▶ _Task to complete_:
Look through the data below and extract, unchanged, the lines from the one that contains "(R50, R53). -/" to the one that contains "want := want", both included.

========================================================================

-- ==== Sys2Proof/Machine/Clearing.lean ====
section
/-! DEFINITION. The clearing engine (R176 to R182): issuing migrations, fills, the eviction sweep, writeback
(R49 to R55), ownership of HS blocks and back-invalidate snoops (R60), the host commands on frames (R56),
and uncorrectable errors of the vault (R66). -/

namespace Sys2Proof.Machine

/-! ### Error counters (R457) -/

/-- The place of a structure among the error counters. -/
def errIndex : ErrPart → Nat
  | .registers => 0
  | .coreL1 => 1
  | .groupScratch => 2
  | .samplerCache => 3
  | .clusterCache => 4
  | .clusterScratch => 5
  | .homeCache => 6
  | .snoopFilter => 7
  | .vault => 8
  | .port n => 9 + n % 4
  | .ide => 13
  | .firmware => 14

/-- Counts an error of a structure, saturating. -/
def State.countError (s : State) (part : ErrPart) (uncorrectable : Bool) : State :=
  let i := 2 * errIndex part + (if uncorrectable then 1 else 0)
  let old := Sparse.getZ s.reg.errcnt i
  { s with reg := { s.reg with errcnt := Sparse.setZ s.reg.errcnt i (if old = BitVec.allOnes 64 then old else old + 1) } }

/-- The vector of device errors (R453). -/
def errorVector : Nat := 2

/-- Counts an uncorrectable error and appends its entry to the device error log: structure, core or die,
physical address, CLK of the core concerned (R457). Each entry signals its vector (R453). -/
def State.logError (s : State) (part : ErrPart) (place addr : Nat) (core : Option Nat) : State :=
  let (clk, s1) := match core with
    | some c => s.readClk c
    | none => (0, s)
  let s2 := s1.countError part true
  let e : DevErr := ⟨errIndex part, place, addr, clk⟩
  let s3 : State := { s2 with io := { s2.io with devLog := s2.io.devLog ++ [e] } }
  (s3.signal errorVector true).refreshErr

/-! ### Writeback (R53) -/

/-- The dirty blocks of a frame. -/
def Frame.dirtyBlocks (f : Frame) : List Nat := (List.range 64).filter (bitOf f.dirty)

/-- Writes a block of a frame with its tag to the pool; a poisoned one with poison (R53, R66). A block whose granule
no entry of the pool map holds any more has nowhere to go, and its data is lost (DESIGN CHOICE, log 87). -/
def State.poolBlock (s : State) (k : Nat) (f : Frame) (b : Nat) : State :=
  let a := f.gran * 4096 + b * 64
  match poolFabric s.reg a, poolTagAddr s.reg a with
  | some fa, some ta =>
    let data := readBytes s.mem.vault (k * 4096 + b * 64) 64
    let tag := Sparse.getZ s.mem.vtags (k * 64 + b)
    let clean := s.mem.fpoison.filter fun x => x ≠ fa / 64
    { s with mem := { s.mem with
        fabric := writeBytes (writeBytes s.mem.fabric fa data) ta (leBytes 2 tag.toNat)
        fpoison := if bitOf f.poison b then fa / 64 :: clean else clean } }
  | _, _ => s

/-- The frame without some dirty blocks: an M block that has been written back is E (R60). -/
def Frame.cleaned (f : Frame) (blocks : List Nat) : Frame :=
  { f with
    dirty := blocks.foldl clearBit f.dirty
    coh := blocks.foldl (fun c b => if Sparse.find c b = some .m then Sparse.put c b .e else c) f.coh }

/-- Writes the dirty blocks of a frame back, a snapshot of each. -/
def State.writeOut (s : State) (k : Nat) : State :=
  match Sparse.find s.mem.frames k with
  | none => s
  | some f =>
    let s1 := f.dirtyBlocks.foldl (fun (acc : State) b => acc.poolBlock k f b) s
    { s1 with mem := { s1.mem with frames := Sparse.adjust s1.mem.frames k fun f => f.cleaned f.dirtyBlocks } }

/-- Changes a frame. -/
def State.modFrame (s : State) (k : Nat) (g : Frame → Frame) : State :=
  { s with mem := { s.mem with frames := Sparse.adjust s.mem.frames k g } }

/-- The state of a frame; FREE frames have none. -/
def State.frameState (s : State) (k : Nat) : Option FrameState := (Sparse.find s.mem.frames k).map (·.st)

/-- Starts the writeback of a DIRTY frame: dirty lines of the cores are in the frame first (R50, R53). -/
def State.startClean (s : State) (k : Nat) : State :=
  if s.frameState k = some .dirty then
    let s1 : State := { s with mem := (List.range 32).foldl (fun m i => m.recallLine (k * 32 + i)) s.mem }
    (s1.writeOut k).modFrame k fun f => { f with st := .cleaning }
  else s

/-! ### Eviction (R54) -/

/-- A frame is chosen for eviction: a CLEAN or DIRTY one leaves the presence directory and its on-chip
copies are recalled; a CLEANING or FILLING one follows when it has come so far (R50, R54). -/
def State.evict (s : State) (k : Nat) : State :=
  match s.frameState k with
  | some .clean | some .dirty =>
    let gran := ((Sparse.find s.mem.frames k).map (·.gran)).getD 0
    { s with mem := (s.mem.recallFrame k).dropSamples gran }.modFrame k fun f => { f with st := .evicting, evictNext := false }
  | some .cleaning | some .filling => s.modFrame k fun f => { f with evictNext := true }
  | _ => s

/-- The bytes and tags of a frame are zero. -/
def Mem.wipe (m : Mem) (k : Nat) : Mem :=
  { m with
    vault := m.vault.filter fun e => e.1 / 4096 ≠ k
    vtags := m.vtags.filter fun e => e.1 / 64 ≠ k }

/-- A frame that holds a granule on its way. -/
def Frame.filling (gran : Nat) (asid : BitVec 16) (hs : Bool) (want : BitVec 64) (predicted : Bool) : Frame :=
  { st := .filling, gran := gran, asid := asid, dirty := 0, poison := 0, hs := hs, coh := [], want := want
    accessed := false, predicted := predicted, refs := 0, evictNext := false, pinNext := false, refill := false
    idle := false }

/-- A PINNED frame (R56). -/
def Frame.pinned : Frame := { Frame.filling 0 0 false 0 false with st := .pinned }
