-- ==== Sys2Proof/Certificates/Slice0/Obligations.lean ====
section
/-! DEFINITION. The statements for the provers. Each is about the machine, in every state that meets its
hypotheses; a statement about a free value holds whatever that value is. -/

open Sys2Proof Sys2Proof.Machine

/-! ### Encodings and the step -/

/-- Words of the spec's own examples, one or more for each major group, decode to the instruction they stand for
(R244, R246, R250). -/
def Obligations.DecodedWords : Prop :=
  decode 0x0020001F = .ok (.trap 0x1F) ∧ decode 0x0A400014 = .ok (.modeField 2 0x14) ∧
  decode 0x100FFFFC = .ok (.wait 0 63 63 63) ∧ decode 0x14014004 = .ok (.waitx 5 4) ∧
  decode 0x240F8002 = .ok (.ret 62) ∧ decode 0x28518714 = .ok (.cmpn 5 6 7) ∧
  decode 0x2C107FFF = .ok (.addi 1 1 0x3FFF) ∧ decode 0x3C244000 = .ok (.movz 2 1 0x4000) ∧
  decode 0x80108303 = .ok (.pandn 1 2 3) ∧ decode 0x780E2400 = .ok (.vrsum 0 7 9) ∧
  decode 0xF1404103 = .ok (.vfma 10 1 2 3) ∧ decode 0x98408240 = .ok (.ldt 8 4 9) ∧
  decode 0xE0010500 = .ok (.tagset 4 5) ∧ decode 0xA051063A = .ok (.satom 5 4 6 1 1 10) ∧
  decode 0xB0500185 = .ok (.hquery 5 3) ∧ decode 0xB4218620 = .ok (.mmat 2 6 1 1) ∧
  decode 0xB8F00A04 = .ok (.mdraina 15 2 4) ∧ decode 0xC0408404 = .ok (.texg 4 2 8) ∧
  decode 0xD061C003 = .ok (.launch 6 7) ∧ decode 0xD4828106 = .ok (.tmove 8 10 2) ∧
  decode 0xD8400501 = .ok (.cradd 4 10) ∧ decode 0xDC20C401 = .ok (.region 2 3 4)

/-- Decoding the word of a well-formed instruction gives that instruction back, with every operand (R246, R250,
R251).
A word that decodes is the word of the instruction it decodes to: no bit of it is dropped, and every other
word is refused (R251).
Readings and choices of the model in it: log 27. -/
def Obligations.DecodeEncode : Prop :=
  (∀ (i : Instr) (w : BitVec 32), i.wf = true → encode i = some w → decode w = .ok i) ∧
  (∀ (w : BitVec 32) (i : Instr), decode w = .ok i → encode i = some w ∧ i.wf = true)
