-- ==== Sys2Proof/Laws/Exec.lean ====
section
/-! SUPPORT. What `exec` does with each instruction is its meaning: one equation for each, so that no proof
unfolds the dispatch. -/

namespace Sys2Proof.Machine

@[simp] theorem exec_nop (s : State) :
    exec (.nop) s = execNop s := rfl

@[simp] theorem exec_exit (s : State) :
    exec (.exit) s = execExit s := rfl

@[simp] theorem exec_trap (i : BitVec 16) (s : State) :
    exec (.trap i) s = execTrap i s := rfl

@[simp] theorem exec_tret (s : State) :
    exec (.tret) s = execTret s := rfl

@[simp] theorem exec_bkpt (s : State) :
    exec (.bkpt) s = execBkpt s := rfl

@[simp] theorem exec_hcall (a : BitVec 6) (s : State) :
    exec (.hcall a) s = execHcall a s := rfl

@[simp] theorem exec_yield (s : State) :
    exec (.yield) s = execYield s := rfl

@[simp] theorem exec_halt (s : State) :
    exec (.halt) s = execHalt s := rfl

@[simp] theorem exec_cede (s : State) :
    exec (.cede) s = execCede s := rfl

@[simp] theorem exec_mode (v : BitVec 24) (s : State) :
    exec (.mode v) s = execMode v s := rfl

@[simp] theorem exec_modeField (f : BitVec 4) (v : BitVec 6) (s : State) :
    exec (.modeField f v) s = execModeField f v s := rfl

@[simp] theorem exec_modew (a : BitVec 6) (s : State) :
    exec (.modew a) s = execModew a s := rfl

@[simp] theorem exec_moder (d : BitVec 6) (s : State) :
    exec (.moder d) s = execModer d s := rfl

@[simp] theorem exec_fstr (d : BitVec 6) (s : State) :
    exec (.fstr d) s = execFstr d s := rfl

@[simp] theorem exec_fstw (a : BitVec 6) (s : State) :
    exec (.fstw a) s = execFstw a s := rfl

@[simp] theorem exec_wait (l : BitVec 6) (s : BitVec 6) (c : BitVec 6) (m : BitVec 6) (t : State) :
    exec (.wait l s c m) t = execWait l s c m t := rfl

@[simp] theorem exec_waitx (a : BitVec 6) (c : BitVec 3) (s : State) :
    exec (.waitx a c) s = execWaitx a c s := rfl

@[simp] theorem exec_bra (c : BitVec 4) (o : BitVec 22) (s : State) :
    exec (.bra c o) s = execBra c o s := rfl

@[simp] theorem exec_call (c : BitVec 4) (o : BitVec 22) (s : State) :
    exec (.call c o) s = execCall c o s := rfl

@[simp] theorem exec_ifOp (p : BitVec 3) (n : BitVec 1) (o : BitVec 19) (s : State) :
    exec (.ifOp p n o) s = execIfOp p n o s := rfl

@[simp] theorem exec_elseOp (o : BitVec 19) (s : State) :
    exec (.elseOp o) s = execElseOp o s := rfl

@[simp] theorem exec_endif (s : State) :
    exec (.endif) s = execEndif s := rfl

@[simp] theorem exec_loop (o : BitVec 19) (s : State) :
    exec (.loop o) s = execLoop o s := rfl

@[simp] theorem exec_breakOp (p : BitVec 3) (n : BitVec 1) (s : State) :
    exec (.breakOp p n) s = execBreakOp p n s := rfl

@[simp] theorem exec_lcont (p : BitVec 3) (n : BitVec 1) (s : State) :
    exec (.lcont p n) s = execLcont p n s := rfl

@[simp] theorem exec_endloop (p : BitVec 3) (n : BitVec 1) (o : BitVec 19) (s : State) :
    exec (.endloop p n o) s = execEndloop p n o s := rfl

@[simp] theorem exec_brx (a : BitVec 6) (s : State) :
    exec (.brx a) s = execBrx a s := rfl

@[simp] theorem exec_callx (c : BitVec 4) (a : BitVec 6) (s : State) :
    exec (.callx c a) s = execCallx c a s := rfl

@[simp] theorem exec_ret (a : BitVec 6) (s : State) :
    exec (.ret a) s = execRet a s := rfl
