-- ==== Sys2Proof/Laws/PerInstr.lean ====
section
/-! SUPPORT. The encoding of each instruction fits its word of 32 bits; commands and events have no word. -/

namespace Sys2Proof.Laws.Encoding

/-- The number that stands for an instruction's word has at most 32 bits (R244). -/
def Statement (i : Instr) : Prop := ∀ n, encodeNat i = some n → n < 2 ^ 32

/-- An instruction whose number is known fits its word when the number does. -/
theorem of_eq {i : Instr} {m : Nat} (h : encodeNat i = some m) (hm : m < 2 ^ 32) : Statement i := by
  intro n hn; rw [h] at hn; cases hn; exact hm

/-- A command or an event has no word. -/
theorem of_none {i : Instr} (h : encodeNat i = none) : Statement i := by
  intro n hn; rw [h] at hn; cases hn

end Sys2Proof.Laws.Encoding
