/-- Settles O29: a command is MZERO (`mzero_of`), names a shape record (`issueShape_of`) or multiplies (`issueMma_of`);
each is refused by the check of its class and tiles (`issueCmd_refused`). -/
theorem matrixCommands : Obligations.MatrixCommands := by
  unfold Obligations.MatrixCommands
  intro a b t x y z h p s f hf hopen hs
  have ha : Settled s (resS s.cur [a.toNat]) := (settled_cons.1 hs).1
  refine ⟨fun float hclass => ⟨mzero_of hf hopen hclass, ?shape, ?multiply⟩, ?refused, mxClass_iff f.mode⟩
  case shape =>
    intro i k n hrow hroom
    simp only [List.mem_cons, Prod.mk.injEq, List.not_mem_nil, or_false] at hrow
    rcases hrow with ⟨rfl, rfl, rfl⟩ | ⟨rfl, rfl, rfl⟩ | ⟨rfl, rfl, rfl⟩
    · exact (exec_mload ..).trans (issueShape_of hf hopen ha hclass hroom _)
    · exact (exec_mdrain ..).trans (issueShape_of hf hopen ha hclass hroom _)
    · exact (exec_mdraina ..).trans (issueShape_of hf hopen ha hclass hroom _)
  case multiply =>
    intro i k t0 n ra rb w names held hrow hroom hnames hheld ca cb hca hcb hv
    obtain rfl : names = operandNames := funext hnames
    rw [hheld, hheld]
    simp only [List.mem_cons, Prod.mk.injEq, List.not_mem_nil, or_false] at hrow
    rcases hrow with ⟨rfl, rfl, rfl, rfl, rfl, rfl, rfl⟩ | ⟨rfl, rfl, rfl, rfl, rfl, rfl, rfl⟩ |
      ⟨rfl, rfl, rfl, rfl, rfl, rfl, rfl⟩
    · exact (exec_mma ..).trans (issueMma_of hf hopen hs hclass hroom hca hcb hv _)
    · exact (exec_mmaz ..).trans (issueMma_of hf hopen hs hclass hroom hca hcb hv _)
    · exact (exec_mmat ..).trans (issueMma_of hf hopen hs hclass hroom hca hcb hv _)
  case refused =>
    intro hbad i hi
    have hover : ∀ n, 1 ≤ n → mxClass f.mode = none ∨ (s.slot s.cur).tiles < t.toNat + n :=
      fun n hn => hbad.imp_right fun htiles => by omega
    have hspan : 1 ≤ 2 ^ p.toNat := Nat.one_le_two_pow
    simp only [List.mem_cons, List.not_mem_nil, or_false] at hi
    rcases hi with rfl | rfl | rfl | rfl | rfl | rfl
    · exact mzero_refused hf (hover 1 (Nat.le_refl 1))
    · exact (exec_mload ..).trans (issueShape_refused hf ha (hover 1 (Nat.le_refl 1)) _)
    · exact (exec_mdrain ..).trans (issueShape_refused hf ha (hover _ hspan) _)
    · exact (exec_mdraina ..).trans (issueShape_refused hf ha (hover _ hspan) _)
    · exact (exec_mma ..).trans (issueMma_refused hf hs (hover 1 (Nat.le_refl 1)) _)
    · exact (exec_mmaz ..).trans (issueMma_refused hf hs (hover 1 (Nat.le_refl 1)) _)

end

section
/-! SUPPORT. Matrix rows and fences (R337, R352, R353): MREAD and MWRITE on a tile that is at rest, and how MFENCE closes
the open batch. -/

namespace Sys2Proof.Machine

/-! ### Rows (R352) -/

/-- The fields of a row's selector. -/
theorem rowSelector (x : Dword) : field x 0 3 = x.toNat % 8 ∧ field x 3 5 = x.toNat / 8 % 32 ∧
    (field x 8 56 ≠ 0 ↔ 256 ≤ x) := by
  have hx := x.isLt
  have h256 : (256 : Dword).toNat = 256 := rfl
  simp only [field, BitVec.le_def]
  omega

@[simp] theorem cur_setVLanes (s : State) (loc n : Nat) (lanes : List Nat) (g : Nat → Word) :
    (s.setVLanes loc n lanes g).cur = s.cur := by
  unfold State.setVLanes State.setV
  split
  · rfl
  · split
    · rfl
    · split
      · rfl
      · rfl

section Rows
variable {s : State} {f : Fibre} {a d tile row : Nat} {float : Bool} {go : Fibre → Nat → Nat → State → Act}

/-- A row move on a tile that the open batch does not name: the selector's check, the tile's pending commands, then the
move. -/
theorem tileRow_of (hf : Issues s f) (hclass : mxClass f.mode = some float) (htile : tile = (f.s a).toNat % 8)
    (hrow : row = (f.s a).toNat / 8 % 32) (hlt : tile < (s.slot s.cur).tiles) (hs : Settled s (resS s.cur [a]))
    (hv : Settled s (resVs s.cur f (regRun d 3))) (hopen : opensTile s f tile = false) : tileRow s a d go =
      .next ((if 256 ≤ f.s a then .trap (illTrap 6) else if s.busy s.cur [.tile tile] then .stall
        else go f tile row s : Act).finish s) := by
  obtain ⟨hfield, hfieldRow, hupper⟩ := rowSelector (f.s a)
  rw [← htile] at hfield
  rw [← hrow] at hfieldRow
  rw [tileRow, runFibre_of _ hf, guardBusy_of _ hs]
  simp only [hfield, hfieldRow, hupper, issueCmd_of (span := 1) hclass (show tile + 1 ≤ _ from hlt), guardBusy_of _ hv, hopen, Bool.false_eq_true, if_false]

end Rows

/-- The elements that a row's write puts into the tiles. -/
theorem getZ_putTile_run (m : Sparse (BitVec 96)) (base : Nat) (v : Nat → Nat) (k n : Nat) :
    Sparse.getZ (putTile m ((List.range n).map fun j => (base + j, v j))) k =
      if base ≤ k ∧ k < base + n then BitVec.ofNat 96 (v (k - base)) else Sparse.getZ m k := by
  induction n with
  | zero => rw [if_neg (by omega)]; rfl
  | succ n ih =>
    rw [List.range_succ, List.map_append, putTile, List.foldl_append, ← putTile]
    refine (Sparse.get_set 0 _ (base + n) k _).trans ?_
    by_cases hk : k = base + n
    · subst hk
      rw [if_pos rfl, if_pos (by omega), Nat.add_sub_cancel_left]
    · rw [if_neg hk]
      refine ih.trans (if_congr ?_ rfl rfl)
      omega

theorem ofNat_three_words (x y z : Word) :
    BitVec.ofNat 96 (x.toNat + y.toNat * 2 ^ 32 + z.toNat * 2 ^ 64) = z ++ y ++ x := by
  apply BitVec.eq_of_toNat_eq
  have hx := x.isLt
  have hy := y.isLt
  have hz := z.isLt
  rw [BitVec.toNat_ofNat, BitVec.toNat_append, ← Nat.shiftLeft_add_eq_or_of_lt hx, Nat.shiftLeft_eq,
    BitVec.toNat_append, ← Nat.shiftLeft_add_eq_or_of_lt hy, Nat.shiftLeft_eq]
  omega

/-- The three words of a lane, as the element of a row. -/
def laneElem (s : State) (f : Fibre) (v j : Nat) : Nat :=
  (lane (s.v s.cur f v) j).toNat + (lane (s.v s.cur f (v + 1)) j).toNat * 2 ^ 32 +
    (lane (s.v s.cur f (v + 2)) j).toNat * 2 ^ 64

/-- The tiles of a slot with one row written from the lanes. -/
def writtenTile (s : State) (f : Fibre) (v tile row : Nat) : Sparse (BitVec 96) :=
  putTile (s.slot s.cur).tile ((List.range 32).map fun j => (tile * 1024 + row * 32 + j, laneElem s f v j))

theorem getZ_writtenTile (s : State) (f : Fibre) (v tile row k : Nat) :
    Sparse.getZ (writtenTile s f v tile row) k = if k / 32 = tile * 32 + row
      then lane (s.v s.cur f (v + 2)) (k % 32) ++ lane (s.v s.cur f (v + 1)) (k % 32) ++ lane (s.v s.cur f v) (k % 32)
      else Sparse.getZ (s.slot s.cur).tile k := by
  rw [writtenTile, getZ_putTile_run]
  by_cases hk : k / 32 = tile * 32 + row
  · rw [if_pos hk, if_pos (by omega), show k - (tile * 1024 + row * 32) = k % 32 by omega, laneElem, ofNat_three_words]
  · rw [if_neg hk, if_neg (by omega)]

========================================================================

▶ _Expected answer_:
/-- Starts the writeback of a DIRTY frame: dirty lines of the cores are in the frame first (R50, R53). -/
def State.startClean (s : State) (k : Nat) : State :=
  if s.frameState k = some .dirty then
    let s1 : State := { s with mem := (List.range 32).foldl (fun m i => m.recallLine (k * 32 + i)) s.mem }
    (s1.writeOut k).modFrame k fun f => { f with st := .cleaning }
  else s

/-! ### Eviction (R54) -/

/-- A frame is chosen for eviction: a CLEAN or DIRTY one leaves the presence directory and its on-chip
copies are recalled; a CLEANING or FILLING one follows when it has come so far (R50, R54). -/
def State.evict (s : State) (k : Nat) : State :=
  match s.frameState k with
  | some .clean | some .dirty =>
    let gran := ((Sparse.find s.mem.frames k).map (·.gran)).getD 0
    { s with mem := (s.mem.recallFrame k).dropSamples gran }.modFrame k fun f => { f with st := .evicting, evictNext := false }
  | some .cleaning | some .filling => s.modFrame k fun f => { f with evictNext := true }
  | _ => s

/-- The bytes and tags of a frame are zero. -/
def Mem.wipe (m : Mem) (k : Nat) : Mem :=
  { m with
    vault := m.vault.filter fun e => e.1 / 4096 ≠ k
    vtags := m.vtags.filter fun e => e.1 / 64 ≠ k }

/-- A frame that holds a granule on its way. -/
def Frame.filling (gran : Nat) (asid : BitVec 16) (hs : Bool) (want : BitVec 64) (predicted : Bool) : Frame :=
  { st := .filling, gran := gran, asid := asid, dirty := 0, poison := 0, hs := hs, coh := [], want := want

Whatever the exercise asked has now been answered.